Platform-Agnostic Modular Architecture for Quantum Benchmarking
Neer Patel, Anish Giri, Hrushikesh Pramod Patil, Noah Siekierski, Avimita Chatterjee, Sonika Johri, Timothy Proctor, Thomas Lubinski, Siyuan Niu
TL;DR
This work presents a platform-agnostic modular architecture that decouples problem generation, circuit execution, and results analysis to unify quantum benchmarking across disparate frameworks. By integrating with pyGSTi for advanced circuit analysis and CUDA-Q for multi-GPU HPC simulation, the approach validates cross-framework interoperability while enabling dynamic circuit variants and a Quantum Reinforcement Learning benchmark. The kernel-based, runtime-loading design, along with a get_circuits capability, preserves optimization flexibility and simplifies expansion to new APIs. Overall, the architecture reduces ecosystem fragmentation and fosters a more cohesive ecosystem for evaluating quantum devices and software stacks with standardized interfaces and metrics.
Abstract
We present a platform-agnostic modular architecture that addresses the increasingly fragmented landscape of quantum computing benchmarking by decoupling problem generation, circuit execution, and results analysis into independent, interoperable components. Supporting over 20 benchmark variants ranging from simple algorithmic tests like Bernstein-Vazirani to complex Hamiltonian simulation with observable calculations, the system integrates with multiple circuit generation APIs (Qiskit, CUDA-Q, Cirq) and enables diverse workflows. We validate the architecture through successful integration with Sandia's $\textit{pyGSTi}$ for advanced circuit analysis and CUDA-Q for multi-GPU HPC simulations.
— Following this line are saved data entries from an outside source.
/-- TXT.DEC. R200 names neither an INCL above 1 nor an SSTATE above 3: an INCL above 1 emits no stop string, and a
stream of such an SSTATE is one that is not open (DESIGN CHOICE, log entry 127). -/
def State.runTxtDec (s : State) (m : Cmd) : Ran :=
  if !m.textFields then .halted s m badTextField
  else if m.spoilt then s.textSpoilt m (m.f 44 4)
  else match s.textStart m true with
    | .inr h => .halted s m h
    | .inl (r, v) =>
      if fieldNat r 4 1 ≠ 0 then s.textIdle m r
      else match s.eRead (m.f 24 8) 0 (4 * m.f 40 4) (2 ^ 40) with
        | .inr h => .halted s m h
        | .inl data =>
          let ids := (List.range (m.f 40 4)).map fun i => fieldNat data (4 * i) 4
          let policy := fieldNat r 3 1
          let incl := fieldNat r 22 1 == 1
          let stops := (List.range (fieldNat r 6 1)).map fun i =>
            (r.drop (128 + 32 * i)).take (fieldNat r (64 + i) 1)
          let d : Decoding := ⟨(r.drop 16).take (fieldNat r 5 1), (r.drop 384).take (fieldNat r 7 1), [], 0,
            fieldNat r 23 1, none⟩
          match s.decodeTokens v policy stops incl (m.f 44 4) ids ⟨d, 0, false⟩ with
          | .inr h => .halted s m h
          | .inl x =>
            let x := if m.f 48 1 = 1 then finishDecode policy stops incl (m.f 44 4) x else x
            s.textEnd m x.d.out (decodeRecord r x)

/-! ## TXT.MASK (R206, R207, R385) -/

/-- The fields of an automaton's header. -/
structure Automaton where
  base : Nat
  nstate : Nat
  ntok : Nat
  stOff : Nat
  runOff : Nat
  len : Nat
  deriving DecidableEq, Repr

/-- The header; none where it is malformed. -/
def automatonOf (base : Nat) (h : List Byte) : Option Automaton :=
  let f (off n : Nat) : Nat := fieldNat h off n
  let a : Automaton := ⟨base, f 8 4, f 12 4, f 16 8, f 24 8, f 32 8⟩
  if f 0 4 == 0x41544D47 && f 4 2 == 1 && f 6 2 == 0 && f 40 24 == 0 && 1 ≤ a.nstate && a.nstate ≤ 2 ^ 24
      && a.stOff + 16 * a.nstate ≤ a.len && a.runOff ≤ a.len then some a
  else none

/-- The runs of a state: first, count, next. -/
abbrev Runs := List (Nat × Nat × Nat)

/-- Whether runs are well formed from a token onward. -/
def runsOk (a : Automaton) : Nat → Runs → Bool
  | _, [] => true
  | lo, (first, count, next) :: rest =>
    lo ≤ first && 1 ≤ count && first + count ≤ a.ntok && next < a.nstate && runsOk a (first + count) rest

/-- The runs of a state, judged as they are met. -/
def State.runsAt (s : State) (a : Automaton) (st : Nat) : Runs ⊕ Halted :=
  match s.image a.base (a.stOff + 16 * st) 16 (2 ^ 41 + st * 16) with
  | .inr h => .inr h
  | .inl e =>
    let first := fieldNat e 0 4
    let n := fieldNat e 4 4
    if 1 < fieldNat e 8 4 ∨ fieldNat e 12 4 ≠ 0 ∨ a.len < a.runOff + 12 * (first + n) then .inr badAutomaton
    else match s.image a.base (a.runOff + 12 * first) (12 * n) (2 ^ 42 + st * 4096) with
      | .inr h => .inr h
      | .inl data =>
        let runs := (List.range n).map fun i =>
          (fieldNat data (12 * i) 4, fieldNat data (12 * i + 4) 4, fieldNat data (12 * i + 8) 4)
        if runsOk a 0 runs then .inl runs else .inr badAutomaton
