-- ==== Sys2Proof/Machine/Ports.lean ====
section
/-!
DEFINITION. Events of the fabric and memory ports (R26, R28 to R36, R144, R154): responses and timeouts,
requests of other modules at this home, the loss of lanes, planes and memory links, and dropped flits.
-/

namespace Sys2Proof.Machine

/-! ## Responses (R34, R35) -/

/-- The outstanding request with a tag; pool and host requests have tags of their own. -/
def Fabric.withTag (f : Fabric) (io : Bool) (tag : BitVec 12) : Option Request :=
  f.reqs.find? fun r => r.sent && r.io == io && r.tag == tag

/-- RESPONSE_RECEIVE (R34): the tag is free, and the value or the failure arrives. -/
def execResponseReceive (io : Bool) (tag : BitVec 12) (r : Reply) (data : List Byte) (s : State) : Res :=
  match s.fabric.withTag io tag with
  | some q => .next (s.reply q r data)
  | none => .next s

/-- REMOTE_REQUEST_TIMEOUT (R35): the request of another module's memory is abandoned. -/
def execRemoteRequestTimeout (tag : BitVec 12) (s : State) : Res :=
  match s.fabric.withTag false tag with
  | some q => .next (s.reply q .timeout [])
  | none => .next s

/-! ## Requests of other modules (R29, R30, R36) -/

/-- Whether `n` bytes at an address of a flit lie in this module's HBM. -/
def inHbm (addr : BitVec 56) (n : Nat) : Bool := addr.toNat + n ≤ hbmSize

/-- The core that holds the context of a rank within the sender's node of a level, for a launch of a group to which the
sender belongs (R130, R345). Of several such launches the one in the lowest slot that has it counts, so that every store
to one rank goes to one core; without one the core is open (log entry 99). -/
def State.coreOfFar (s : State) (src lv rank : Nat) : Nat :=
  let of (slot : Nat) (l : LSlot) : Option Nat :=
    match s.hub.groups.find? (·.id == l.info.group) with
    | none => none
    | some g =>
      let t := l.info.tree
      let ms := (List.range 144).filter fun m => g.counted.any (·.1 == m)
      ((moduleNodes t ms).getD []).findSome? fun (m, cs) =>
        if m != src then none
        else
          let want := cs.take (lv + 1) ++ unrank ((t.fan.take (t.cl + 1)).drop (lv + 1)) rank
          (s.allContexts.find? fun (n, c) =>
            let x := s.ctxOf n c
            x.bound && x.bind.lslot == slot && x.bind.coords == want).map Prod.fst
  ((s.hub.slots.findSome? fun (n, l) => if l.state == .running && l.info.group != 0 then of n l else none)).getD
    ((s.freeWord 970).toNat % 896)

/-- The core of this module and the offset in its scratchpad that an address of a flit of another module names for `n`
bytes; none where it names no such place (R126, R130). -/
def State.peerPlace (s : State) (src : Nat) (addr : BitVec 56) (n : Nat) : Option (Nat × Nat) :=
  let a := addr.toNat
  let off := a % 2 ^ (if addr.getLsbD 55 then 36 else 20)
  let die := nbits a 43 3
  if spadSize < off + n then none
  else if a.testBit 55 then
    ((List.range 28).find? fun p => (s.podAt (28 * die + p)).active && (s.podAt (28 * die + p)).phys == nbits a 38 5).map
      fun p => (4 * (28 * die + p) + nbits a 36 2, off)
  else if a.testBit 54 then some (s.coreOfFar src (nbits a 44 5) (nbits a 20 24), off)
  else none

/-- READ_REQUEST_RECEIVE: the bytes, or what kept them. -/
def execReadRequestReceive (src : Nat) (tag : BitVec 12) (addr : BitVec 56) (len : Nat) (s : State) : Res :=
  if !inHbm addr len then
    match s.peerPlace src addr len with
    | none => .next (s.emit (.response src tag .refused []))
    | some (n, off) =>
      let k := s.coreAt n
      if (List.range len).any fun i => k.badWords.contains ((off + i) / 4) then
        .next (s.emit (.response src tag .uncorrectable []))
      else .next (s.emit (.response src tag .ok (readBytes k.spad off len)))
  else if s.hbmBad addr.toNat len then .next (s.emit (.response src tag .uncorrectable []))
  else .next (s.emit (.response src tag .ok (s.readHbm addr.toNat len)))

/-- A request that this home has already performed (R29): the one that arrives has its source, tag and address and asks
for the same. One that comes by the plane of the first is a new request whose tag has been free in between, since a link
delivers each flit once and a source sends again only on another plane. Of one that comes by another plane only its
sender knows whether it is sent again or new: that is a free value (log entry 48). -/
def State.duplicate (s : State) (src : Nat) (tag : BitVec 12) (addr : Nat) (kind : ReqKind) : Option Served :=
  s.fabric.seen.find? fun x => x.src == src && x.tag == tag && x.addr == addr && x.kind == kind
    && x.plane != s.arrivalPort && Config.inFlight s.free 0 9 0 0

/-- What this home remembers of a source and a tag. -/
def State.remember (s : State) (x : Served) : State :=
  s.modFabric fun f => { f with seen := (f.seen.filter fun y => !(y.src == x.src && y.tag == x.tag)) ++ [x] }

/-- A request has been performed or was performed before: it is answered, and remembered under its source and tag with
the plane by which it came. -/
def State.serve (s : State) (x : Served) : State :=
  (s.remember { x with plane := s.arrivalPort }).emit (.response x.src x.tag x.reply x.data)

/-- A write of another module at this home: to HBM, or to a core's scratchpad (R126). A part of a word that holds an
uncorrectable error is not written. -/
def State.farWrite (s : State) (src : Nat) (addr : BitVec 56) (data : List Byte) : State × Reply :=
  if inHbm addr data.length then
    let (t, ok) := (s.noteStream 0 (addr.toNat, data.length)).storeHbm addr.toNat data
    (t, if ok then .ok else .uncorrectable)
  else match s.peerPlace src addr data.length with
    | none => (s, .refused)
    | some (n, off) =>
      if (s.coreAt n).partBad off data.length then (s, .uncorrectable) else (s.writeSpad n off data, .ok)

/-- WRITE_REQUEST_RECEIVE: performed once; a duplicate is answered as before. -/
def execWriteRequestReceive (src : Nat) (tag : BitVec 12) (addr : BitVec 56) (data : List Byte) (s : State) : Res :=
  let a := addr.toNat
  match s.duplicate src tag a (.write data) with
  | some x => .next (s.serve x)
  | none => .next ((s.farWrite src addr data).1.serve ⟨src, 0, tag, a, .write data, (s.farWrite src addr data).2, []⟩)

/-- ATOMIC_REQUEST_RECEIVE: performed by the home atomic unit in the order of arrival (R36). -/
def execAtomicRequestReceive (src : Nat) (tag : BitVec 12) (addr : BitVec 56) (op : AtomOp) (ty : Ty)
    (operand cmp : Word64) (s : State) : Res :=
  let a := addr.toNat
  let kind : ReqKind := .atomic op ty operand cmp
  match s.duplicate src tag a kind with
  | some x => .next (s.serve x)
  | none =>
    if !inHbm addr (atomWidth ty) then .next (s.serve ⟨src, 0, tag, a, kind, .refused, []⟩)
    else
      let (t, old, ok) := (s.noteStream 0 (a, atomWidth ty)).atomicHbm a op ty operand cmp
      .next (t.serve (if ok then ⟨src, 0, tag, a, kind, .ok, natToBytes (atomWidth ty) old⟩
        else ⟨src, 0, tag, a, kind, .uncorrectable, []⟩))

/-! ## Links (R26, R29, R30, R144) -/

/-- FABRIC_PORT_DEGRADE (R26): a port goes on with two lanes, or with one. -/
def execFabricPortDegrade (port lanes : Nat) (s : State) : Res :=
  if h : port < 18 then
    if s.fabric.planes.contains port ∧ (lanes = 1 ∨ lanes = 2) ∧ lanes < s.fabric.lanes[port] then
      .next (s.modFabric fun f => { f with lanes := f.lanes.set port lanes h })
    else .next s
  else .next s

/-- Whether a message is a request. -/
def Out.isRequest : Out → Bool
  | .request _ => true
  | .response _ _ _ _ | .collective _ _ _ _ _ | .reduction _ _ _ | .control _ | .replay _ _ | .mctp _ | .spdm _ _ => false

/-- PLANE_LOSS (R26, R29): the plane leaves the list, and what was sent on it is sent again, in its order, on
the planes that are left. Its link is gone; messages other than requests that stood in its replay buffer wait again,
before the rest (log entry 100). -/
def execPlaneLoss (port : Nat) (s : State) : Res :=
  if s.fabric.planes.contains port then
    let lost : Request → Bool := fun r => r.sent && !r.io && r.plane == port
    let again := s.fabric.reqs.filter lost
    let t := s.modFabric fun f =>
      let g := { f with planes := f.planes.filter (· != port), lanes := f.lanes.setIfInBounds port 0 }
      let waits : Out → Bool
        | .request r => !(lost r)
        | _ => true
      { g with
        reqs := g.reqs.map fun r => if lost r then { r with plane := g.planeOf r.addr } else r
        out := (((f.link port).replay.map Prod.fst).filter fun o => !o.isRequest) ++ f.out.filter waits
        links := f.links.setIfInBounds port Link.reset }
    .next (again.foldl (fun t r => t.sendOut { r with plane := t.fabric.planeOf r.addr }) t)
  else .next s

/-- POOL_LINK_FAULT (R144, R154): the pool accesses in flight through a memory port fail, with POOL set. -/
def execPoolLinkFault (port : Nat) (s : State) : Res :=
  let mine : Request → Bool := fun r => r.sent && r.tgt.toNat == 2 + port
  if port < 2 then
    .next ((s.fabric.reqs.filter mine).foldl (fun t r => t.reply r .poolError []) s)
  else .next s

/-- CRC_FAIL_FLIT_RECEIVE (R30): the flit is dropped, ACK stops there, and its sender has to replay from it. -/
def execCrcFailFlitReceive (port : Nat) (vc : BitVec 2) (s : State) : Res := .next (s.dropFlit port vc)

/-- What the fabric does by itself: with no plane left, a request of another module's memory meets a dead
path. -/
def State.portEvents (s : State) : List Instr :=
  if s.fabric.planes.isEmpty then
    (s.fabric.reqs.filter fun r => r.sent && !r.io).map fun r => Instr.responseReceive false r.tag .dead []
  else []

end Sys2Proof.Machine
end

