-- ==== Sys2Proof/Certificates/Slice0/Obligations.lean ====
section
/-!
DEFINITION. The statements for the provers, with the few words they are written in.
-/

namespace Sys2Proof.Claims

open Sys2Proof.Machine

/-! ## Words of the statements -/

/-- Results put in flight by the issuing syllable, each with its latency (R156): nothing else changes. -/
def flies (s : State) (rs : List (Dest × BitVec 512 × Nat)) : State :=
  s.modCtx fun c => { c with
    flight := c.flight ++ rs.map fun r => ⟨r.1, r.2.1, r.2.2, c.seq, s.fr.slot, s.fr.pc⟩ }

/-- A scalar result; a write to s0 is discarded (R156). -/
def toS (d : Reg) (x : Word64) (lat : Nat) : List (Dest × BitVec 512 × Nat) :=
  if d = 0 then [] else [(.s d, x.setWidth 512, lat)]

/-- A predicate result, after one cycle; a write to p0 is discarded (R156). -/
def toP (d : Reg) (b : Bool) : List (Dest × BitVec 512 × Nat) :=
  if d = 0 then [] else [(.p d, if b then 1 else 0, 1)]

/-- The predicate pair of a compare (R297). -/
def toPair (k : BitVec 3) (b : Bool) : List (Dest × BitVec 512 × Nat) :=
  toP (0#2 ++ k ++ 0#1) b ++ toP (0#2 ++ k ++ 1#1) (!b)

/-- The low n = 8 × Size(TY) bits of a scalar (R294). -/
def low (ty : Ty) (x : Word64) : BitVec (tyBits ty) := x.setWidth (tyBits ty)

/-- An n-bit result extended to 64 bits by the signedness of TY (R294). -/
def wide (ty : Ty) (x : BitVec (tyBits ty)) : Word64 :=
  if ty.isSigned then x.signExtend 64 else x.setWidth 64

/-- The smaller of two n-bit values, signed or not. -/
def least {n : Nat} (sg : Bool) (a b : BitVec n) : BitVec n :=
  if (if sg then a.slt b else a.ult b) then a else b

/-- The larger. -/
def most {n : Nat} (sg : Bool) (a b : BitVec n) : BitVec n :=
  if (if sg then a.slt b else a.ult b) then b else a

/-- The high half of the exact 2n-bit product, signed or not. -/
def highHalf {n : Nat} (sg : Bool) (a b : BitVec n) : BitVec n :=
  if sg then ((a.signExtend (2 * n) * b.signExtend (2 * n)) >>> n).setWidth n
  else ((a.setWidth (2 * n) * b.setWidth (2 * n)) >>> n).setWidth n

/-- The conditions of R297 on n-bit values. -/
def compares {n : Nat} (c : Cond) (a b : BitVec n) : Bool :=
  match c with
  | .eq => a == b
  | .ne => a != b
  | .lt => a.slt b
  | .ge => b.sle a
  | .ltu => a.ult b
  | .geu => b.ule a
  | .le => a.sle b
  | .leu => a.ule b

/-- The immediate of R293. -/
def immediate (imm : BitVec 32) (ext : Option (BitVec 32)) : Word64 :=
  match ext with
  | some e => e ++ imm
  | none => imm.signExtend 64

/-- A taken branch of the issuing syllable: the first branch of its bundle wins, and a later one takes no effect
(R268). -/
def branched (s : State) (t : Word64) : State :=
  match s.fr.branch with
  | none => s.modFr fun f => { f with branch := some (f.slot, t) }
  | some _ => s

/-- The target of a form I branch (R268). -/
def relative (s : State) (disp : BitVec 32) : Word64 := s.fr.pc + 8 * disp.signExtend 64

end Sys2Proof.Claims

open Sys2Proof Sys2Proof.Machine Sys2Proof.Claims

/-! ## Scalar instructions -/

/-- R294 and R296: every form R arithmetic instruction takes the low n bits of its sources, puts the result of the
table, extended by the signedness of its type, in flight to s[D] with the latency of R157, and does nothing else. -/
def Obligations.ScalarArithmetic : Prop :=
  ∀ (s : State) (o : SArgs), o.ty.isInt →
    let sg := o.ty.isSigned
    let n := tyBits o.ty
    let a := low o.ty (s.rdS o.a)
    let b := low o.ty (s.rdS o.b)
    let c := b.toNat % n
    let result (r : BitVec n) (lat : Nat) : Res := .next (flies s (toS o.d (wide o.ty r) lat))
    exec (.add false false o) s = result (a + b) 1
      ∧ exec (.sub o) s = result (a - b) 1
      ∧ exec (.and o) s = result (a &&& b) 1
      ∧ exec (.or o) s = result (a ||| b) 1
      ∧ exec (.xor o) s = result (a ^^^ b) 1
      ∧ exec (.andn o) s = result (a &&& ~~~b) 1
      ∧ exec (.shl o) s = result (a <<< c) 1
      ∧ exec (.shr o) s = result (a >>> c) 1
      ∧ exec (.sar o) s = result (a.sshiftRight c) 1
      ∧ exec (.rol o) s = result (a.rotateLeft c) 1
      ∧ exec (.min o) s = result (least sg a b) 1
      ∧ exec (.max o) s = result (most sg a b) 1
      ∧ exec (.mul o) s = result (a * b) 3
      ∧ exec (.mulh o) s = result (highHalf sg a b) 3

/-- R294: CLZ counts the leading zero bits within n bits, n when there is no 1; POPC counts the 1 bits. -/
def Sys2Proof.Claims.BitCounts : Prop :=
  ∀ (s : State) (d a : Reg) (ty : Ty), ty.isInt →
    let n := tyBits ty
    let x := low ty (s.rdS a)
    let result (k : Nat) : Res := .next (flies s (toS d (BitVec.ofNat 64 k) 1))
    (∃ k, k ≤ n ∧ (∀ i, i < k → x.getLsbD (n - 1 - i) = false) ∧ (k < n → x.getLsbD (n - 1 - k) = true)
        ∧ exec (.clz d a ty) s = result k)
      ∧ exec (.popc d a ty) s = result ((List.range n).countP x.getLsbD)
Extensibility of the system is demonstrated by implementing dynamic circuit variants of existing benchmarks and a new quantum reinforcement learning benchmark, which become readily available across multiple execution and analysis modes. Our primary contribution is identifying and formalizing modular interfaces that enable interoperability between incompatible benchmarking frameworks, demonstrating that standardized interfaces reduce ecosystem fragmentation while preserving optimization flexibility. This architecture has been developed as a key enhancement to the continually evolving QED-C Application-Oriented Performance Benchmarks for Quantum Computing suite.